-- ==== Sys2Proof/Machine/Crc.lean ====
section
/-! DEFINITION. CRC-32C and the words of an audit entry (R309, R386). -/

namespace Sys2Proof.Machine

/-! ### CRC-32C (R309) -/

/-- One bit of the reflected CRC-32C register, polynomial 0x1EDC6F41 (reflected 0x82F63B78). -/
def crcBit (c : Nat) : Nat := if c % 2 == 1 then (c / 2) ^^^ 0x82F63B78 else c / 2

/-- One byte taken into the register. -/
def crcByte (c b : Nat) : Nat := crcBit (crcBit (crcBit (crcBit (crcBit (crcBit (crcBit (crcBit (c ^^^ b))))))))

/-- One word, least significant byte first. -/
def crcWord (c v : Nat) : Nat :=
  crcByte (crcByte (crcByte (crcByte c (v % 256)) (v / 256 % 256)) (v / 65536 % 256)) (v / 16777216 % 256)

/-- CRC-32C over words: initial value all ones, result complemented. -/
def crc32c (ws : List Nat) : Nat := (ws.foldl crcWord 0xFFFFFFFF) ^^^ 0xFFFFFFFF

/-- The words 0 to 14 of an audit entry and its CRC (R386). -/
def auditWords (kind seq ct addr : Nat) (chain bar0 : Nat) (src o tag batch members : Nat) (per : List Nat) : List Nat :=
  let w := [kind * 2 ^ 24 + chain * 2 ^ 17 + bar0 * 2 ^ 16 + 1, seq, ct % 2 ^ 32, ct / 2 ^ 32 % 2 ^ 32,
    addr * 2 ^ 20 + src * 2 ^ 8 + o, tag, batch * 2 ^ 16 + members] ++ (per ++ List.replicate 8 0).take 8
  w ++ [crc32c w]

end Sys2Proof.Machine
end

________________________________________

**WORK TASK:**
Report how many lines in the data contain the word "chain", with no words besides the number.

**RESPONSE BELOW:**
2